Extracted records section start
-- ==== Sys2Proof/Machine/StateMedia.lean ====
section
/-! DEFINITION. State of reading and writing a disc: the decoder pool and the retry ladder (chapter 10), writes and commit
records (chapter 11), the Extent Map, the page pool and the locator cache (chapter 16). -/
namespace Sys2Proof.Machine

/-- A frame slot of a disc: layer, track, frame slot (09.5). -/
structure Slot where
  layer : Nat
  track : Nat
  sect : Nat
  deriving DecidableEq, Repr

/-- Where a sector in flight stands. -/
inductive SecPhase where
  /-- wanted, not scheduled in this revolution -/
  | wanted
  /-- scheduled: a pool place is reserved and the frame is awaited -/
  | scheduled
  /-- its codeword is in the pool queue or in a decoder -/
  | pool
  /-- at step 7, waiting for the other members of its group -/
  | rebuild
  /-- at step 8, waiting for a FETCH_REP -/
  | fetch
  deriving DecidableEq, Repr

/-- What a sector is read for (10 R257). -/
inductive SecUse where
  /-- data of an extent for waiting commands -/
  | data
  /-- a member of a cross-parity group read for a rebuild (10 R274) -/
  | member
  /-- a read for a peer's FETCH_REQ (14 R400): source address and XID -/
  | replica (src xid : Nat)
  /-- the verification of slot ordinal `n` of the write `serial`, or of the commit record `n` when `serial` is absent (11 R302) -/
  | verify (serial : Option Nat) (n : Nat)
  /-- a log slot, read for a MOUNT or to build a mast's entries afresh (11 R310, 16 R439) -/
  | log
  deriving DecidableEq, Repr

/-- A sector read to verify a burn. -/
def SecUse.isVerify : SecUse → Bool
  | .data => false
  | .member => false
  | .replica .. => false
  | .verify .. => true
  | .log => false

/-- A sector read of a committed extent. -/
def SecUse.ofExtent : SecUse → Bool
  | .data => true
  | .member => true
  | .replica .. => true
  | .verify .. => false
  | .log => false

/-- What a log slot holds after steps 0 to 6 (11 R295, R310): blank, unreadable, or a record's user field. -/
inductive LogFound where
  | blank
  | unreadable
  | record (user : List Byte)
  deriving DecidableEq, Repr

/-- A sector being read (10.3-10.6), with what R264 expects its header to say. -/
structure Sector where
  sid : Nat
  mast : Nat
  slot : Slot
  /-- the sail of the step-0 read, and the sail that reads it now -/
  sail : Nat
  reader : Nat
  str : Nat
  xpe : Bool
  ext : Nat
  eidx : Nat
  xpos : Nat
  kind : Nat
  reloc : Bool
  use : SecUse
  phase : SecPhase := .wanted
  step : Nat := 0
  /-- bit s - 1: step s entered (10 Table 10.3) -/
  entered : Nat := 0
  /-- alternatives decoded at step 2, shifts tried or passed over at step 6 -/
  tries : Nat := 0
  /-- offsets with which it was read at step 5, in order (10 R272) -/
  offs : List Nat := []
  /-- when its FETCH_REQ was sent, and that request's XID -/
  fetchAt : Nat := 0
  xid : Nat := 0
  /-- commands that wait on it -/
  waiters : List Nat := []
  deriving DecidableEq, Repr

/-- A codeword's LLRs (10 R269): alignment q, predicted position p, the n codeword LLRs (descrambled, polarity undone) and
the n/64 polarity LLRs. -/
structure Codeword where
  sid : Nat
  mast : Nat
  sail : Nat
  str : Nat
  q : Nat
  p : Nat
  llr : List Int
  pol : List Int
  /-- its sync search chose a candidate, not the flywheel step (09 R243, R244) -/
  found : Bool := true
  /-- rig time at which it became ready (10 R257) -/
  came : Nat := 0
  /-- its frame slot -/
  slot : Slot := ⟨0, 0, 0⟩
  deriving DecidableEq, Repr

/-- One decoder (10 R256, R282). -/
structure Decoder where
  /-- at most two codewords; the first is the one being decoded -/
  bufs : List Codeword := []
  idleSince : Nat := 0
  testedAt : Nat := 0
  /-- a cleared decoder runs its self-test before it takes a codeword (10 R282) -/
  untested : Bool := false
  deriving DecidableEq, Repr

/-- Accepted members of a cross-parity group, kept while a sector of the group is still read (10 R274). -/
structure Group where
  mast : Nat
  ext : Nat
  grp : Nat
  /-- (XPOS, info bytes) accepted -/
  members : List (Nat × List Byte)
  /-- XPOS values that reached step 7 unaccepted -/
  lost : List Nat
  deriving DecidableEq, Repr

/-- Phase of a write (11.1-11.6). -/
inductive WPhase where
  /-- waits for staging or for a place in a window (12 R330, 13 R366) -/
  | waiting
  /-- granted, data arriving -/
  | granted
  /-- accepted: pending, nothing burned -/
  | pending
  /-- slots fixed, burning and verifying -/
  | burning
  /-- every slot verified, its entry waits for the open record -/
  | verified
  /-- its extent entry is in the open record -/
  | entered
  /-- its extent entry is in a closed record -/
  | recorded
  /-- attached to another pending write (11 Table 11.1) -/
  | attached (owner : Nat)
  deriving DecidableEq, Repr

/-- State of one placed slot. -/
inductive BurnState where
  | placed | burned | passed | failed
  deriving DecidableEq, Repr

/-- One placed slot of a write: ordinal n in placement order, the slot that now carries it, relocations made. -/
structure WSlot where
  n : Nat
  slot : Slot
  state : BurnState := .placed
  relocs : Nat := 0
  deriving DecidableEq, Repr

/-- A write from its arrival until it is durable or has failed (chapter 11). -/
structure Write where
  serial : Nat
  cid : Nat
  sq : Nat
  owner : Owner
  tag : Nat
  seq : Nat
  mast : Nat
  ext : Nat
  len : Nat
  str : Nat
  xpe : Bool
  dur : Bool
  phase : WPhase := .waiting
  /-- grant: number, aperture offset, granules, granules received (ascending), start -/
  gid : Nat := 0
  goff : Nat := 0
  ngr : Nat := 0
  got : List Nat := []
  grantAt : Nat := 0
  /-- staged bytes by offset, absent bytes 0 -/
  data : List (Nat × Nat) := []
  dig : Nat := 0
  acceptedAt : Nat := 0
  /-- its place in the order of accepted points (11 R293) -/
  order : Nat := 0
  /-- placement: first stripe's layer, lower track, first column -/
  place : Option (Nat × Nat × Nat) := none
  slots : List WSlot := []
  attempts : Nat := 0
  /-- its COMPLETION was written -/
  completed : Bool := false
  orphan : Bool := false
  mute : Bool := false
  /-- channels that hold its staged pages (16 R433) -/
  chans : List Nat := []
  deriving DecidableEq, Repr

/-- A commit record (11.6): its SEQ, the serials of the writes whose extent entries it holds in entry order, failures. -/
structure CommitRec where
  seq : Nat
  /-- (serial, relocation ordinal) for a relocation entry, (serial, none) for an extent entry -/
  entries : List (Nat × Option Nat)
  firstAt : Nat
  fails : Nat := 0
  /-- log slot it was burned in, awaiting verification -/
  burnedAt : Option Nat := none
  /-- its 64-byte entries, from its closing; its header (09 Table 9.5), from its first burn -/
  body : List Nat := []
  header : Option Nat := none
  deriving DecidableEq, Repr

/-- A mast's writing side (11.4-11.6). -/
structure WriteSide where
  openRec : Option CommitRec := none
  closed : List CommitRec := []
  lastSeq : Nat := 0
  /-- next free log slot, by order in the log area -/
  logNext : Nat := 0
  /-- when the present reading or writing period began (11 R301) -/
  periodAt : Nat := 0
  /-- the disc is closed for writing (11 R308) -/
  closedForWriting : Bool := false
  /-- spare slots taken: (layer, track, slot) -/
  spares : List Slot := []
  /-- strength given to a stripe (layer, lower track) (09 R232, 11 R294) -/
  stripeStr : List (Nat × Nat × Nat) := []
  /-- relocation entries of passed records whose extent entry has not come yet (09 R252) -/
  relocPool : List Nat := []
  /-- placement column after the last placed extent: layer, lower track, column -/
  frontier : Nat × Nat × Nat := (0, 0, 0)
  /-- what the log slots read so far held, in placement order, while a MOUNT or a rebuild of the map reads the log (11 R310) -/
  log : List LogFound := []
  /-- SEQ of the last record passed when that reading began: a rebuild of the map applies no later one (16 R439) -/
  logTo : Nat := 0
  deriving DecidableEq, Repr

/-- A sector kept in the read cache (16 R433). -/
structure Retained where
  mast : Nat
  ext : Nat
  eidx : Nat
  chan : Nat
  user : List Byte
  deriving DecidableEq, Repr

/-- One valid line of the locator cache (16 R445, R446). A line holds what memory holds (16 R448), so it carries no data of its
own. -/
structure CacheLine where
  st : Nat
  ln : Nat
  nru : Bool
  deriving DecidableEq, Repr

/-- A request waiting on a line (16 R449). -/
structure CacheReq where
  kind : CacheKind
  st : Nat
  ln : Nat
  /-- a prefetch that waits for room (16 R447, R450) -/
  pre : Bool
  deriving DecidableEq, Repr

/-- A fill in flight (16 R446-R450, R453): where it installs, its victim in the eviction buffer, its waiters. -/
structure Fill where
  st : Nat
  ln : Nat
  set : Nat
  way : Nat
  demand : Bool
  cancelled : Bool := false
  waiters : List CacheReq := []
  deriving DecidableEq, Repr

/-- A line in the eviction buffer, with the fill whose victim it was (16 R450). -/
structure Evicted where
  st : Nat
  ln : Nat
  byStruct : Nat
  byLine : Nat
  deriving DecidableEq, Repr

/-- A maintenance operation running (16 R452-R454). -/
structure Maint where
  op : Nat
  st : Nat
  ln : Nat
  /-- requests that wait for its completion -/
  waiters : List CacheReq := []
  deriving DecidableEq, Repr

/-- The rig's memory structures (chapter 16) and everything in flight between discs and hosts (chapters 10, 11). -/
structure MediaState where
  sectors : List Sector := []
  nextSid : Nat := 0
  queue : List Codeword := []
  decoders : List (Nat × Decoder) := []
  groups : List Group := []
  writes : List Write := []
  nextSerial : Nat := 0
  nextGid : Nat := 0
  nextOrder : Nat := 0
  /-- Extent Map entries other than free ones, by 16 * bucket + entry, as 256-bit values (16 R440) -/
  map : List (Nat × Nat) := []
  /-- masts whose entries are being built afresh from their disc's log (16 R439) -/
  mapLost : List Nat := []
  /-- granules that differ from what the fill left, by channel * 2^29 + granule index (16 R428, R430) -/
  cells : List (Nat × Granule) := []
  retained : List Retained := []
  lines : List (Nat × CacheLine) := []
  fills : List Fill := []
  evicted : List Evicted := []
  maint : Option Maint := none
  /-- maintenance operations that have arrived and not started (16 R449, R452) -/
  maintNext : List Maint := []
  /-- requests waiting for an eviction-buffer place (16 R450) -/
  cacheWait : List CacheReq := []
  agePointer : Nat := 0
  /-- channels being filled after a clear (16 R436) -/
  filling : List Nat := []
  /-- rebuild areas in use: (channel, share) and whether the copy is complete (16 R438) -/
  rebuilds : List (Nat × Nat × Bool) := []
  /-- channels whose own share is still being copied to them after a clear (16 R436) -/
  homeCopy : List Nat := []
  /-- scrub position of each channel: next granule -/
  scrub : List (Nat × Nat) := []
  /-- staging limit that start-up took, in MiB (16 R433) -/
  stageLim : Nat := 0
  /-- pages reserved for write staging (11 R289) -/
  staged : Nat := 0
  /-- pages taken from the pool so far: the rotation over the channels (16 R433) -/
  nextPage : Nat := 0
  deriving DecidableEq, Repr

end Sys2Proof.Machine
end

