/-- The read cache keeps a sector, giving up the one retained earliest when full (16 R433). -/
def State.retain (s : State) (m ext eidx : Nat) (user : List Byte) : State :=
  let cap := s.objN (okey 0x2401 4) * 256
  let keep := s.media.retained.filter (fun r => !(decide (r.mast = m ∧ r.ext = ext ∧ r.eidx = eidx)))
  let (ch, s1) := s.takePages 1
  let l := keep ++ [⟨m, ext, eidx, ch.headD 0, user⟩]
  ({ s1 with media := { s1.media with retained := l.drop (l.length - cap) } } : State).showFree

/-- A sector in the read cache. -/
def State.cached (s : State) (m ext eidx : Nat) : Option (List Byte) :=
  (s.media.retained.find? (fun r => decide (r.mast = m ∧ r.ext = ext ∧ r.eidx = eidx))).map (·.user)

/-- A READ whose sectors are all delivered or reported ends (10 R268). -/
def State.finishRead (s : State) (cid : Nat) : State :=
  match s.cmd cid with
  | none => s
  | some c => if c.stage = .reading ∧ c.need = [] then s.finishData cid (if c.lost then stMediaUnrecovered else 0) else s

/-- Moves delivered sectors into a segment's input in ascending order (01 R38, 15 R412); `none` is a lost-sector marker. -/
def feedSegment (off len : Nat) : Nat → Segment → Segment
  | 0, g => g
  | n + 1, g =>
    match g.due with
    | [] => g
    | e :: rest =>
      match g.early.find? (fun p => p.1 = e) with
      | none => g
      | some (_, data) =>
        let lo := max off (4096 * e) - 4096 * e
        let hi := min (off + len) (4096 * e + 4096) - 4096 * e
        let bytes : List (Nat × Bool) := match data with
          | some u => ((u.drop lo).take (hi - lo)).map (fun b => (b.toNat, false))
          | none => List.replicate (hi - lo) (0, true)
        feedSegment off len n { g with
          due := rest, early := g.early.filter (fun p => p.1 ≠ e), input := g.input ++ bytes }

/-- Delivers a sector's user field, or a lost-sector marker, to a JOB's segment (10 R267, R277). -/
def State.deliverJob (s : State) (c : Cmd) (eidx : Nat) (data : Option (List Byte)) : State :=
  let e := c.pf 77 72
  let en := s.engine e
  match en.seg with
  | some g =>
    if g.cid = c.cid then
      let g1 := { g with early := g.early ++ [(eidx, data)] }
      s.setEngine e { en with seg := some (feedSegment (c.pf 223 192) (c.pf 255 224) (g1.early.length) g1) }
    else s
  | none => s

/-- Delivers an accepted sector to one command that waits on it (10 R267, 12 R328, R329). -/
def State.deliver (s : State) (m ext eidx : Nat) (user : List Byte) (cid : Nat) : State :=
  match s.cmd cid with
  | none => s
  | some c =>
    let s0 := s.updCmd cid (fun x => { x with need := x.need.filter (· ≠ eidx) })
    if c.opc = 0x05 then s0.deliverJob c eidx (some user)
    else
      let off := c.pf 223 192
      let len := c.pf 255 224
      let lo := max off (4096 * eidx)
      let hi := min (off + len) (4096 * eidx + 4096)
      let s1 := s0.place cid (lo - off) ((user.drop (lo - 4096 * eidx)).take (hi - lo))
      let s2 := if c.pkt.getLsbD 10 then s1.retain m ext eidx user else s1
      s2.finishRead cid

/-- A command learns that a sector is unrecoverable (10 R277). -/
def State.deliverLost (s : State) (eidx cid : Nat) : State :=
  match s.cmd cid with
  | none => s
  | some c =>
    let s0 := s.updCmd cid (fun x => { x with need := x.need.filter (· ≠ eidx), lost := true })
    if c.opc = 0x05 then s0.deliverJob c eidx none else s0.finishRead cid

/-! ## What a read needs, and its end before its time (12 R327, R339, R340; 18 R480) -/

/-- The pending write of EXT on a mast whose staged data serves reads (01 R39). -/
def State.stagedWrite (s : State) (m ext : Nat) : Option Write := (s.pendingOn m).find? (fun w => decide (w.ext = ext))

/-- EIDX of the sectors that hold bytes off to off + len - 1 (12 R327). -/
def sectorRange (off len : Nat) : List Nat :=
  if len = 0 then [] else (List.range ((off + len - 1) / 4096 + 1 - off / 4096)).map (fun i => off / 4096 + i)

/-- Length of an extent that a read may name: of its accepted write, else of its durable entry; none when absent (12 R327). -/
def State.extentLen (s : State) (m ext : Nat) : Option Nat :=
  match s.stagedWrite m ext with
  | some w => some w.len
  | none => (s.extentOf m ext).map meLen

/-- Some sector of the range must be read from the disc: neither staged nor in the read cache (01 R34, 16 R433). -/
def State.needsDisc (s : State) (m ext off len : Nat) : Bool :=
  (s.stagedWrite m ext).isNone && (sectorRange off len).any (fun e => (s.cached m ext e).isNone)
Extracted records section end
Everything from the first line of the entries above through the line with "(src xid : Nat)" is to be reproduced exactly, and nothing else.

**Result below**
-- ==== Sys2Proof/Machine/StateMedia.lean ====
section
/-! DEFINITION. State of reading and writing a disc: the decoder pool and the retry ladder (chapter 10), writes and commit
records (chapter 11), the Extent Map, the page pool and the locator cache (chapter 16). -/
namespace Sys2Proof.Machine

/-- A frame slot of a disc: layer, track, frame slot (09.5). -/
structure Slot where
  layer : Nat
  track : Nat
  sect : Nat
  deriving DecidableEq, Repr

/-- Where a sector in flight stands. -/
inductive SecPhase where
  /-- wanted, not scheduled in this revolution -/
  | wanted
  /-- scheduled: a pool place is reserved and the frame is awaited -/
  | scheduled
  /-- its codeword is in the pool queue or in a decoder -/
  | pool
  /-- at step 7, waiting for the other members of its group -/
  | rebuild
  /-- at step 8, waiting for a FETCH_REP -/
  | fetch
  deriving DecidableEq, Repr

/-- What a sector is read for (10 R257). -/
inductive SecUse where
  /-- data of an extent for waiting commands -/
  | data
  /-- a member of a cross-parity group read for a rebuild (10 R274) -/
  | member
  /-- a read for a peer's FETCH_REQ (14 R400): source address and XID -/
  | replica (src xid : Nat)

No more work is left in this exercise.